The FDA is notifying patients about a voluntary recall of five valsartan-containing products from three different drug companies. Valsartan is a common medication used to treat high blood pressure and heart failure.
This recall is due to an impurity called N-nitrosodimethylamine (NDMA) in some products that contain valsartan. Based on results from laboratory tests, NDMA is classified as a substance that could cause cancer.
Not all valsartan-containing products are being recalled. The drug companies and products included in this recall are:
- Valsartan made by Teva Pharmaceuticals labeled as Major Pharmaceuticals; A-S Medication Solutions LLC, Teva Pharmaceuticals labeled as Actavis; Prinston Pharmaceutical Inc. labeled as Solco Healthcare LLC; Bryant Ranch Prepack Inc.; H J Harkins Company; Northwind Pharmaceuticals; Camber Pharmaceuticals, Inc.
- Valsartan/Hydrochlorothiazide (HCTZ) made by AvKARE, Remedy Repack, A-S Medication Solutions LLC, Teva Pharmaceuticals labeled as Actavis and Prinston Pharmaceutical Inc. labeled as Solco Healthcare LLC; Proficient Rx LP; Northwind Pharmaceuticals; NuCare Pharmaceuticals Inc.
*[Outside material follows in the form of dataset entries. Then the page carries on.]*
-- ==== Sys2Proof/Machine/Nvm.lean ====
section
/-! DEFINITION. NVM operations: write-back queue (R413), saves and their ring (R416 to R418), restore (R420, R421), page
programs (R411, R412), the march test (R426). -/

namespace Sys2Proof.Machine
open Sys2Proof.Reg

def modNvm (f : NvmS → NvmS) (s : State) : State := { s with nvm := f s.nvm }

/-- first byte of a page -/
def pageAt (p : Nat) : Nat := p * 256

/-- first byte of ring slot i (R410) -/
def ringAt (i : Nat) : Nat := pageAt (0x310 + 16 * i)

/-! ### Saves -/

/-- the bytes of a table of words -/
def cramBytes (t : Tab) : List Byte := (List.range 1024).flatMap (fun i => leBytes 4 (tabGet t i 0))

/-- the sequence number and validity of ring slot i (R416) -/
def ringSeq (s : State) (i : Nat) : Nat := leNat (mrdList s (ringAt i + 0xFF8) 4)
def ringValid (s : State) (i : Nat) : Bool :=
  ringSeq s i != 0 && crc32 (mrdList s (ringAt i) 0xFFC) == leNat (mrdList s (ringAt i + 0xFFC) 4)

/-- is sequence number a newer than b (R416) -/
def seqNewer (a b : Nat) : Bool :=
  let d := (a + 2 ^ 32 - b) % 2 ^ 32
  decide (1 ≤ d) && decide (d < 2 ^ 31)

/-- the newest slots: valid slots that no valid slot is newer than (R416) -/
def newestSlots (s : State) : List Nat :=
  let v := (List.range 8).filter (ringValid s)
  v.filter (fun i => v.all (fun j => !seqNewer (ringSeq s j) (ringSeq s i)))

/-- the slot and sequence number of the next save (R416) -/
def nextSlot (s : State) : Nat × Nat :=
  match (newestSlots s).getLast? with
  | some i =>
    let q := (ringSeq s i + 1) % 2 ^ 32
    ((i + 1) % 8, if q = 0 then 1 else q)
  | none => (0, 1)

/-- the running march test is stopped (R418 step 1) -/
def stopMarch (s : State) : State :=
  if s.nvm.testRun then
    (modNvm (fun n => { n with testRun := false }) s) |> put NVM_TEST_GO 0 |> put NVM_TESTRES_DONE 1 |> put NVM_TESTRES_STOPPED 1
      |> put NVM_TESTRES_PASS 0
  else s

/-- the counter RAM as the snapshot finds it: without what its owners change in the same core cycle (R427), but with SCAN_T, advanced for
the save (R322), and with the count whose increment is the trigger -/
def snapBase (cause : Nat) (s : State) : Tab :=
  (if cause = 5 then [cramScan, cramScan + 1, cramRecovery] else [cramScan, cramScan + 1]).foldl (fun t i => tabPut t i (cram s i) 0) s.cyc.cram

/-- a save of a cause begins: snapshot, slot, sequence (R417, R418); a host program that has not started is discarded (R427) -/
def beginSave (cause : Nat) (s : State) : State :=
  if on s NVM_STAT_CRAM_BAD then put NVM_STAT_SKIP 1 s
  else
    let s := stopMarch s
    let s := if s.nvm.pb.isSome && s.nvm.prog != 2 then modNvm (fun n => { n with pb := none }) (s |> put NVM_PSTAT_PB_PEND 0 |> put NVM_PSTAT_REFUSED 1) else s
    let q := nextSlot s
    let saves := (cram s 0 + 1) % 2 ^ 32
    let snap := tabPut (tabPut (tabPut (snapBase cause s) 0 saves 0) 1 cause 0) (0xFF8 / 4) q.2 0
    let body := (cramBytes snap).take 0xFFC
    let snap := tabPut snap (0xFFC / 4) (crc32 body) 0
    let s := modNvm (fun n => { n with save := some { cause := cause, slot := q.1, seq := q.2, saves := saves, snap := snap, flush := cause == 1 || cause == 4 } }) s
    s |> put NVM_STAT_SAVE_RUN 1 |> put NVM_STAT_LAST_CAUSE cause

/-- a trigger of R417: none while a save runs, but that the power-fail warning turns it into a cause 1 save; while NVM is
isolated causes 2, 3 and 5 wait (R426) -/
def triggerSave (cause : Nat) (s : State) : State :=
  match s.nvm.save with
  | some _ =>
    if cause = 1 then put NVM_STAT_LAST_CAUSE 1 (modNvm (fun n => { n with save := n.save.map (fun r => { r with cause := 1, flush := true }) }) s)
    else s
  | none =>
    if isolated s 14 && (cause = 2 || cause = 3 || cause = 5) then
      modNvm (fun n => { n with waitCause := some (n.waitCause.getD cause) }) s
    else beginSave cause s

/-- the array, when free, takes up the next request by priority: a save holds it; the oldest write-back item, while NVM is not isolated; the
host's page (R33) -/
def progNext (s : State) : State :=
  if s.nvm.prog != 0 || s.nvm.save.isSome then s
  else if s.nvm.wb != [] && !isolated s 14 then modNvm (fun n => { n with prog := 1 }) s
  else if s.nvm.pb.isSome then modNvm (fun n => { n with prog := 2 }) s
  else s

/-- every item of the write-back queue programmed (R418 step 6) -/
def flushWb (s : State) : State :=
  let s := s.nvm.wb.foldl (fun s it => it.pages.foldl (fun s p => mwr (pageAt p.1) p.2 s) s) s
  put NVM_STAT_WB_LEVEL 0 (modNvm (fun n => { n with wb := [] }) s)

/-- the running save completes (R418 step 7); it cannot while a page program in progress has not ended (step 3) -/
def saveDone (s : State) : State :=
  match s.nvm.save with
  | none => s
  | some r =>
    if s.nvm.prog != 0 then s else
    let s := mwr (ringAt r.slot) (cramBytes r.snap) s
    let s := if r.flush then flushWb s else s
    let s := putCram 0 r.saves (modNvm (fun n => { n with save := none }) s)
    s |> put NVM_STAT_SAVE_RUN 0 |> put NVM_EVT_SAVE_DONE 1 |> put NVM_STAT_SLOT r.slot |> put NVM_SEQ_SEQ r.seq |> clearBit NVM_STAT_INVALID r.slot
      |> progNext

/-- ring slot i left with bytes that disagree with its CRC (R416); the other bytes stay as they were (DESIGN CHOICE, log entry 121) -/
def tearSlot (i : Nat) (s : State) : State :=
  mwr (ringAt i + 0xFFC) (leBytes 4 (crc32 (mrdList s (ringAt i) 0xFFC) ^^^ 1)) s

/-- a save whose programming failed its verify twice leaves its slot not valid (R411, R424) -/
def saveFailed (s : State) : State :=
  match s.nvm.save with
  | none => s
  | some r =>
    if s.nvm.prog != 0 then s else
    let s := tearSlot r.slot s
    let s := if r.flush then flushWb s else s
    raise 83 none (s |> put NVM_STAT_SAVE_RUN 0 |> putBit NVM_STAT_INVALID r.slot) |> modNvm (fun n => { n with save := none }) |> progNext

/-! ### Restore at L0 (R420, R421) -/

/-- the value of w words at word i of a ring slot -/
def ringVal (s : State) (slot i w : Nat) : Nat := leNat (mrdList s (ringAt slot + 4 * i) (4 * w))

/-- the counter RAM loaded from the ring -/
def ringRestore (s : State) : State :=
  let v := (List.range 8).map (ringValid s)
  let s := (List.range 8).foldl (fun s i => if v.getD i false then s else putBit NVM_STAT_INVALID i s) (put NVM_STAT_INVALID 0 s)
  let blank := (List.range 8).all (fun i => (mrdList s (ringAt i) 4096).all (fun b => b == 0))
  let s := if v.all (fun b => b) || blank then s else raise 81 none s
  let ns := newestSlots s
  match ns with
  | [] => raise 80 none (put NVM_STAT_RESTORED 0 { s with cram := [] })
  | lo :: rest =>
    let words := (List.range 1024).map (fun i => (i, ringVal s lo i 1))
    let tab := words.foldl (fun t w => tabPut t w.1 w.2 0) []
    let hi := (lo :: rest).getLastD lo
    let mono := cramMono.flatMap (fun m => (List.range m.2.2).map (fun j => (m.1 + j * m.2.1, m.2.1)))
    let tab := if rest = [] then tab else
      mono.foldl (fun t m =>
        let top := ns.foldl (fun a i => max a (ringVal s i m.1 m.2)) 0
        let t := tabPut t m.1 (top % 2 ^ 32) 0
        if m.2 = 2 then tabPut t (m.1 + 1) (top / 2 ^ 32) 0 else t) tab
    let rec_ := ns.foldl (fun a i => max a (ringVal s i cramRecovery 1 % 65536)) 0
    let tab := if rest = [] then tab else tabPut tab cramRecovery rec_ 0
    let s := { s with cram := tab }
    let s := s |> put NVM_STAT_RESTORED 1 |> put NVM_STAT_SLOT hi |> put NVM_SEQ_SEQ (ringSeq s hi)
    if rest = [] then s else raise 79 none (put NVM_STAT_TIE 1 s)

/-! ### Write-back queue (R413) -/

/-- an item offered: entered when there is place (and NVM may take it), kept by its requester otherwise -/
def wbOffer (it : WbItem) (s : State) : State :=
  if s.nvm.wb.length < 16 && !isolated s 14 then
    progNext (put NVM_STAT_WB_LEVEL (s.nvm.wb.length + 1) (modNvm (fun n => { n with wb := n.wb ++ [it] }) s))
  else modNvm (fun n => { n with offers := n.offers ++ [it] }) s

/-- the oldest waiting item offered again (R413) -/
def wbOfferAgain (s : State) : State :=
  match s.nvm.offers with
  | [] => s
  | it :: r => if s.nvm.wb.length < 16 && !isolated s 14 then wbOffer it (modNvm (fun n => { n with offers := r }) s) else s

/-- a page of the oldest write-back item ends; the item goes on with its next page unless a save waits for the array (R33, R413) -/
def itemPage (ok : Bool) (s : State) : State :=
  match s.nvm.wb with
  | { owner := ow, pages := p :: more } :: r =>
    let s := if ok then mwr (pageAt p.1) p.2 s else raise 83 none s
    let wb := if more = [] then r else { owner := ow, pages := more } :: r
    let go := more != [] && s.nvm.save.isNone && !isolated s 14
    put NVM_STAT_WB_LEVEL wb.length (modNvm (fun n => { n with wb := wb, prog := if go then 1 else 0 }) s)
  | l => put NVM_STAT_WB_LEVEL (l.tail).length (modNvm (fun n => { n with wb := l.tail, prog := 0 }) s)

/-- the host's page ends (R412): the marked bytes are programmed, the buffer and its marks cleared but for bytes marked since -/
def hostPage (ok : Bool) (s : State) : State :=
  match s.nvm.pb with
  | none => modNvm (fun n => { n with prog := 0 }) s
  | some (page, marks, bytes) =>
    let s := if ok then (bitList 256 marks).foldl (fun s i => mwr (pageAt page + i) [bytes.getD i 0] s) s
      else raise 83 none (put NVM_PSTAT_PB_FAIL 1 s)
    let s := modNvm (fun n => { n with pb := none, prog := 0, marks := clrMask n.marks marks }) s
    let s := forEach (List.range 64) (fun w s =>
      let keep (j : Nat) : Nat := if bitAt s.nvm.marks (4 * w + j) then 255 * 2 ^ (8 * j) else 0
      put (NVM_PBUF_DATA w) (rd s (NVM_PBUF_DATA w) &&& (keep 0 + keep 1 + keep 2 + keep 3)) s) s
    s |> put NVM_PSTAT_PB_PEND 0 |> put NVM_EVT_PROG_DONE 1

/-- the page program in progress ends, with its verify (R411): the first failure programs the page once more, the second reports it; then
the array takes up the next request (R33) -/
def pageDone (ok : Bool) (s : State) : State :=
  if s.nvm.prog = 0 then s
  else if !ok && !s.nvm.retry then modNvm (fun n => { n with retry := true }) s
  else
    let s := modNvm (fun n => { n with retry := false }) s
    progNext (if s.nvm.prog = 1 then itemPage ok s else hostPage ok s)

/-- the page buffer and its marks cleared -/
def pbClear (s : State) : State :=
  forEach (List.range 64) (fun w s => put (NVM_PBUF_DATA w) 0 s) (modNvm (fun n => { n with marks := 0 }) s)

/-- CTL.PB_PROG (R412) -/
def pbProg (s : State) : State :=
  let p := rd s NVM_PADDR_PAGE
  if decide (p < 0x500) || s.nvm.pb.isSome || isolated s 14 || on s NVM_STAT_SAVE_RUN then
    refuse (put NVM_PSTAT_REFUSED 1 s)
  else
    let bytes := (List.range 64).flatMap (fun w => leBytes 4 (rd s (NVM_PBUF_DATA w)))
    let new := if s.nvm.markAt = cycleNow s + 1 then s.nvm.markNew else 0
    progNext (put NVM_PSTAT_PB_PEND 1 (modNvm (fun n => { n with pb := some (p, clrMask n.marks new, bytes) }) s))

/-- bytes of the page buffer written are marked (R412); a byte written while its program waits, or in the core cycle of PB_PROG, stays for
the next (R427) -/
def pbMark (w be : Nat) (s : State) : State :=
  let m := be <<< (4 * w)
  modNvm (fun n => { n with
    marks := n.marks ||| m, markAt := cycleNow s + 1, markNew := if n.markAt = cycleNow s + 1 then n.markNew ||| m else m }) s

/-- is page p being programmed (PSTAT.BUSY) -/
def pageBusy (s : State) (p : Nat) : Bool :=
  match s.nvm.prog, s.nvm.wb, s.nvm.pb with
  | 1, { owner := _, pages := q :: _ } :: _, _ => q.1 == p
  | 2, _, some (q, _, _) => q == p
  | _, _, _ => false

/-- the march test over FIRST to LAST may run: it leaves out the run bank, page 0x300 and the save ring (R426) -/
def marchOk (s : State) (a b : Nat) : Bool :=
  let run := if on s IMG_STATUS_RUN_BANK then 0x180 else 0
  let out (lo hi : Nat) : Bool := decide (hi < a) || decide (b < lo)
  out run (run + 0x17F) && out 0x300 0x300 && out 0x310 0x38F

end Sys2Proof.Machine
end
To keep yourself safe during this medication recall, the FDA recommended the following steps:
- Look for the drug name and the company that made the medication on your medication bottle. If you cannot find this information, contact the pharmacy that filled your prescription.
- Continue taking your medication until you have a replacement. Valsartan treats high blood pressure and heart failure, which are both serious medical conditions. Stopping the medication could be dangerous.
- If your medication was recalled, follow the exact recall instructions for the specific company, which can be found on the FDA’s website. In addition, contact the pharmacy that dispensed your medication to discuss next steps, including switching to a product that has not been recalled.
The FDA said it will continue to investigate this problem and provide more information as it becomes available.